I'm taking an extreme example here where my custom script doesn't even call the database but takes 1 second of client time:
pgbench -j 1 -c 100 -T 30 -nf /dev/stdin <<< "\shell sleep 1"
transaction type: /dev/stdin
scaling factor: 1
query mode: simple
number of clients: 100
number of threads: 1
duration: 30 s
number of transactions actually processed: 29
latency average = 446722.970 ms
tps = 0.223852 (including connections establishing)

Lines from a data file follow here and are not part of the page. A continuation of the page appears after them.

-- ==== Sys2Proof/Machine/LinkUnits.lean ====
section
/-! DEFINITION. The meanings of the rows of the control link: units, beacon runs, framing errors, the header, and
the reply (chapters 1 and 3). -/

namespace Sys2Proof.Machine

open Sys2Proof (LinkUnit)

/-! ## Units -/

/-- START_UNIT (R3). -/
def execStartUnit (mid : BitVec 4) (s : State) : Result := .next (s.receive .start mid)

/-- BEACON_UNIT (R54, R55). The row does not say which feed lines are in the middle of a message, should the BEACON be the
last unit of a soft reset's step: a free value (R63, log entry 13). -/
def execBeaconUnit (s : State) : Result := .next (s.receive .beacon s.freeMid)

/-- BEACON_RUN_END: the unit that ends the run is received (R54). -/
def execBeaconRunEnd (u : LinkUnit) (mid : BitVec 4) (s : State) : Result :=
  if s.link.beacons ≠ 0 ∧ u ≠ .beacon then .next (s.receive u mid) else .next s

/-- FRAMING_ERROR: the unit that cuts the request short is received (R4). -/
def execFramingError (u : LinkUnit) (s : State) : Result :=
  if s.link.rx.inRequest ∧ u ≠ .octet then .next (s.receive u 0) else .next s

/-- REPLY_TRUNCATED: the START or BEACON that abandons the reply is received (R25). -/
def execReplyTruncated (u : LinkUnit) (s : State) : Result :=
  if s.close.link.rx.reply?.isSome ∧ (u = .start ∨ u = .beacon) then .next (s.receive u 0) else .next s

/-! ## The header -/

/-- A failed header check (R7): counted, HEADER_CHECK raised, the request ignored. -/
def State.headerFailed (s : State) (computed received : BitVec 8) : State :=
  { s with link := { s.link with headerErrors := satInc s.link.headerErrors, rx := .listen } }.raise
    .headerCheck (octets2 computed received)

/-- The header judged at the end of its eighth octet (R15): checked, then followed when it is addressed to this
node. -/
def State.judgeHeader (s : State) (o : BitVec 64) : State :=
  if headerCheck o ≠ o.extractLsb' 0 8 then s.headerFailed (headerCheck o) (o.extractLsb' 0 8)
  else if s.ident.addressed (Header.parse o) then s.withRx (.data (Header.parse o) 0)
  else s.withRx .listen

/-- The node at the end of the header being received: the octets still to come have passed one by one (log entry 3), and
step 7 of the instant of the last one is reached. -/
def State.atHeaderEnd (s : State) (received : Nat) : State := (s.passUnits (7 - received)).lastOctet

/-- HEADER_RECEIVED (R15): the octets still to come pass, then the header is judged. -/
def execHeaderReceived (o : BitVec 64) (s : State) : Result :=
  match s.link.rx with
  | .header k => .next ((s.atHeaderEnd k).judgeHeader o)
  | _ => .next s

/-! ## The reply -/

/-- The units from here to the first token octet (R13). -/
def RxState.beforeToken : RxState → Nat
  | .ackWait r k => r.ackDelay - k
  | _ => 0

/-- The units from here to the first read data octet (R13). -/
def RxState.beforeReadData : RxState → Nat
  | .token r k => if r.data.isSome then 3 - k + r.readDelay else 0
  | .readWait r k => r.readDelay - k
  | _ => 0

/-- The octets from here to the end of the reply, when its last part is being sent (R13). -/
def RxState.beforeEnd : RxState → Nat
  | .token r k => if r.data.isNone then 3 - k else 0
  | .readData r k => (r.data.getD []).length - k
  | _ => 0

/-- ACK_TOKEN_SEND: the rest of ACK_DELAY passes, and the token begins (R13). -/
def execAckTokenSend (s : State) : Result :=
  let n := s.close.link.rx.beforeToken
  if n = 0 then .next s else .next (s.passUnits n)

/-- READ_DATA_SEND: the rest of the token and of READ_DELAY passes, and the read data begins (R13). -/
def execReadDataSend (s : State) : Result :=
  let n := s.close.link.rx.beforeReadData
  if n = 0 then .next s else .next (s.passUnits n)

/-- REPLY_END: the rest of the octets pass, and the reply has ended (R3, R13). -/
def execReplyEnd (s : State) : Result :=
  let n := s.close.link.rx.beforeEnd
  if n = 0 then .next s else .next (s.passUnits n)

/-- The octet being sent, with the reply and the octets sent before it (R24). -/
def RxState.sending : RxState → Option (Reply × Nat × Octet)
  | .token r k => r.token[k]?.map (fun o => (r, k, o))
  | .readData r k => (r.data.getD [])[k]?.map (fun o => (r, 3 + k, o))
  | _ => none

/-- A clash lost in the octet after `sent` octets (R24, R38): counted and raised, but not when it ends an
ENTER_QUIET or SOFT_RESET reply (R48, R165). -/
def State.loseClash (s : State) (r : Reply) (sent : Nat) : State :=
  (if r.after = .nothing then
    { s with link := { s.link with clashes := satInc s.link.clashes } }.raise .replyClash
      (octets2 (Config.serial.extractLsb' 0 8) (BitVec.ofNat 8 (min (sent + 1) 255)))
  else s).endReply r

/-- The place of the end of a reply by a clash: step 1 of R60 when QUIET or a soft reset follows, otherwise step 7 (R48,
R165). -/
def Reply.clashPlace (r : Reply) : Nat := if r.after = .nothing then 70 else 10

/-- REPLY_CLASH: the node sent a 1 and reads a 0 (R24). A bit sent as 0 cannot be lost. -/
def execReplyClash (bit : BitVec 3) (s : State) : Result :=
  match s.link.rx.sending with
  | some (r, sent, o) =>
    let u := s.reach r.clashPlace
    if o.getMsbD bit.toNat then .next ((u.loseClash r sent).noteBegun u) else .next s
  | none => .next s

end Sys2Proof.Machine
end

tps = 0.223857 (excluding connections establishing)
My unique thread throttles the throughput: During 30 seconds, only 30 transactions are possible on one thread when the client-side processing takes 1 second.
key points:
-
-c
--client
is what drives the number of sessions on the server -
-j
--jobs
can be used if the coordination from pgbench is a bottleneck
I'll share more about pgbench. Because benchmarks means nothing if we don't understand exactly what is run and how. And pgbench, using libpq, with custom scripts, is great to show the different ways to run SQL efficiently. So I'm flagging this the first post of a series.